He is an elected member of the Royal Swedish Academy of Letters, History and Antiquities since 2015. He is a board member of the Swedish Society for Anthropology and Geography. Since the formation of the Stockholm Center for Global Asia at Stockholm University in 2021, to promote research and education in Sweden focused on Asia, he has been one of its board member.

== Research ==
Karlsson is an environmental anthropologist.

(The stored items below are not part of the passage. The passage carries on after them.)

def wrGlb (s : State) (a v : Nat) : Option State :=
  if a = 0x8 then some (if v.testBit 31 then nextOr s (execSysreq s) else s)
  else if a = 0x14 then some (powerRequest (putField false v s R.GLB_PWR_REFUSED_STK) (bits v 30 2))
  else none

/-- PRV_SRCs_CFG: a disallowed ACTION is ignored (R415). -/
def wrSrcCfg (s : State) (a v k : Nat) : State :=
  if locked s a then s
  else
    let act := bits v 28 3
    let s1 := if (s.rd (R.PRV_SRCs_CFG_ALLOWED k)).testBit act then s.wr (R.PRV_SRCs_CFG_ACTION k) act else s
    (s1.wrb (R.PRV_SRCs_CFG_IRQ k) (v.testBit 31)).prvIrqEdge s.prvIrq

def wrPrv (s : State) (a v : Nat) : Option State :=
  let o := a - 0x100000
  if o = 0 then
    let s1 := putWord s a v
    some (if v.testBit 30 then nextOr s1 (execSafeRequest s1) else s1)
  else if o = 0x14 then some (nextOr s (execBayBlockClear (BitVec.ofNat 24 v) s))
  else if o = 0x20 then some (if v.testBit 31 then nextOr s (execFirstFaultRearm s) else s)
  else (copyAt o 0x100 0x10 25).map (wrSrcCfg s a v)

/-- A write that a protected register of Privet takes puts its copies right (R430); a locked one takes none. -/
def prvWritten (s : State) (a : Nat) : State :=
  if a / 0x100000 = 1 ∧ (a = 0x100000 ∨ locked s a = false) then prvRewrite s a else s

def wrYew (s : State) (a v : Nat) : Option State :=
  let o := a - 0x200000
  if o = 0x28 then some (if v.testBit 0 then nextOr s (execYewClearGo s) else s)
  else if o = 0x44 then
    let s1 := putWord s a v
    some (if v.testBit 31 then nextOr s1 (execYewFetch s1) else s1)
  else none

/-- TIM_TBb_CFG (R373): MODE 3, MODE 2 on TB0 and TB1, any MODE on TB2 and PORT 3 are ignored; a new MODE is taken up. -/
def wrTbCfg (s : State) (a v b : Nat) : State :=
  if locked s a then s
  else
    let m := bits v 30 2
    let p := bits v 28 2
    let s1 := (s.wr (R.TIM_TBb_CFG_DOMAIN b) v).wrb (R.TIM_TBb_CFG_PPSPOL b) (v.testBit 27)
    let s2 := if p = 3 then s1 else s1.wr (R.TIM_TBb_CFG_PORT b) p
    if b = 2 ∨ m = 3 ∨ (m = 2 ∧ b ≠ 3) ∨ m = s.rd (R.TIM_TBb_CFG_MODE b) then s2
    else tbModeSet (s2.wr (R.TIM_TBb_CFG_MODE b) m) b

def wrTbCtl (s : State) (v b : Nat) : State :=
  let s1 := if v.testBit 31 then nextOr s (execBaseReacquire (ix 4 b) s) else s
  if v.testBit 30 then nextOr s1 (execBaseSet (ix 4 b) s1) else s1

/-- TIM_TBb_FADJ: writable in MODE 0 only (R373); the addend follows it (R343, R344). -/
def wrFadj (s : State) (v b : Nat) : State :=
  if tbMode s b ≠ 0 then s
  else
    let s1 := s.wr (R.TIM_TBb_FADJ_FADJ b) v
    s1.setTb b { s1.tbOf b with addend := addendFadj s1 b }

/-- ARM and DISARM of an output; where both are written, the output is armed and then disarmed (assumption 51). -/
def wrTpoCtl (s : State) (v k : Nat) : State :=
  let s1 := if v.testBit 31 then nextOr s (execTpoArm (ix 8 k) s) else s
  if v.testBit 30 then nextOr s1 (execTpoDisarm (ix 8 k) s1) else s1

/-- CFG, START, PER and WID of an output: ignored while ARMED (R367). -/
def wrTpo (s : State) (a v k : Nat) : State := if s.on (R.TIM_TPOk_STAT_ARMED k) then s else putWord s a v

def wrTim (s : State) (a v : Nat) : Option State :=
  let o := a - 0x300000
  if o = 0x4 then some (domainSwitch (s.wrb R.TIM_ACT_AUTO (v.testBit 1)) (v % 2))
  else if o = 0xC4C then some (if v.testBit 0 then nextOr s (execTciPop s) else s)
  else ((copyAt o 0x100 0x40 4).map (wrTbCfg s a v)).orElse fun _ => ((copyAt o 0x104 0x40 4).map (wrTbCtl s v)).orElse fun _ =>
    ((copyAt o 0x11C 0x40 4).map (wrFadj s v)).orElse fun _ =>
    ((copyAt o 0x130 0x40 4).map fun b => nextOr s (execMasterSelect (ix 4 b) .midLo (BitVec.ofNat 32 v) s)).orElse fun _ =>
    ((copyAt o 0x134 0x40 4).map fun b => nextOr s (execMasterSelect (ix 4 b) .midHi (BitVec.ofNat 32 v) s)).orElse fun _ =>
    ((copyAt o 0x138 0x40 4).map fun b => nextOr s (execMasterSelect (ix 4 b) .mpn (BitVec.ofNat 32 v) s)).orElse fun _ =>
    ((copyAt o 0x804 0x20 8).map (wrTpoCtl s v)).orElse fun _ =>
    (([0x800, 0x808, 0x80C, 0x810, 0x814].findSome? fun b => copyAt o b 0x20 8).map (wrTpo s a v))
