-- ==== Sys2Proof/Machine/Tick.lean ====
section
/-! DEFINITION. The passing of time: one NET cycle (R343 to R345, R359, R362), which is what the block does while no command waits
(assumption 3), and the corrections of the time shadows (R37). -/

namespace Sys2Proof.Machine

/-- A base advances by one NET cycle: its count, and what a path slew takes off (R359). -/
def tickBase (s : State) (b : Nat) : State :=
  let x := s.tbOf b
  let m := slewMove s (advance x) x.path
  s.setTb b { x with val := ((x.val : Int) + advance x - m).toNat, path := x.path - m }

/-- The residual moves towards zero over a NET cycle of the followed base (R362). -/
def tickResid (s : State) : State :=
  setTim s { s.tim with resid := s.tim.resid - slewMove s (advance (s.tbOf s.followed)) s.tim.resid }

/-- The coarse clock in PD0 counts on in every state but POR, at the rate measured on TB2 (R345, R466). -/
def tickCoarse (s : State) : State := setTim s { s.tim with coarse := s.tim.coarse + 6 * nsU + s.tim.trim }

/-- The AON shadow of TB2 counts on where TIM does not (R467). -/
def tickShadow2 (s : State) : State :=
  s.setTb 2 { s.tbOf 2 with val := (s.tbOf 2).val + 6 * nsU + s.tim.trim }

/-- One NET cycle, 6.4 ns: the clocks advance, and FTGs place the grid instants that active time reaches. -/
def netCycle (s : State) : State :=
  if s.glb.hold = 1 then s
  else if s.glb.hold ≠ 0 ∨ s.pg 8 = false then tickShadow2 (tickCoarse s)
  else
    let s1 := tickResid (tickCoarse (setTim s { s.tim with trim := (s.tbOf 2).addend }))
    let s2 := [0, 1, 2, 3].foldl tickBase s1
    if s.pg 1 then placeAll (tickShadows s2) else s2

/-- TIME_SHADOW_CORRECTION: the end of 1,024 NET cycles: TIM places each time shadow on its base as it stands at this NET edge (R37).
The first correction starts the shadows. -/
def execTimeShadowCorrection (s : State) : Host.Outcome State Fault Refusal :=
  .next <|
    if s.glb.hold ≠ 0 ∨ s.pg 8 = false ∨ s.pg 1 = false ∨ (s.tim.shadow ≠ [] ∧ s.tim.netCnt < 1024) then s
    else setTim s { s.tim with shadow := (List.range 5).map fun b => (b, shadowWord s b), netCnt := 0 }

end Sys2Proof.Machine
end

Karlsson published Unruly Hills in 2011 with Berghahn Books. Orient Blackswan and Social Science Press published the South Asia print in 2011. Anthropologist Robbins Burling in his review of the book calls the book a "penetrating, although dispiriting, analysis of the terrible economic, political, and environmental problems... of Meghalaya." Burling recommends the book to understand corruption, land alienation, and exploitation of natural resources. It is one of the significant monographs from Sweden that engages with anthropological concerns at the intersections of human ecology and political ecology while focusing on Northeast India.

== Books ==

- Contested Belonging: An Indigenous People’s Struggle for Forest and Identity in Sub-Himalayan Bengal (Routledge, 2000)
- Unruly Hills: A Political Ecology of India’s Northeast (Berghahn Book, 2011)
- Leaving the Land: Indigenous Migration and Affective Labour in India (Cambridge University Press, 2019, co-authored with Dolly Kikon)

=== Edited volumes ===

- Indigeneity in India (Kegan Paul, 2006, with Tanka Bahadur Subba)
- Geographies of Difference: Explorations in Northeast Indian Studies (Routledge, 2017, with M. Vandenhelsken and M. Barkataki-Ruscheweyh)
- Seedways: The Circulation, Care and Control of Plants in a Warming World (Vitterhetsakademien, 2021, with Annika Rabo).

==Bibliography==
- Kikon, Dolly (2019). "Leaving the Land: Indigenous Migration and Affective Labour in India"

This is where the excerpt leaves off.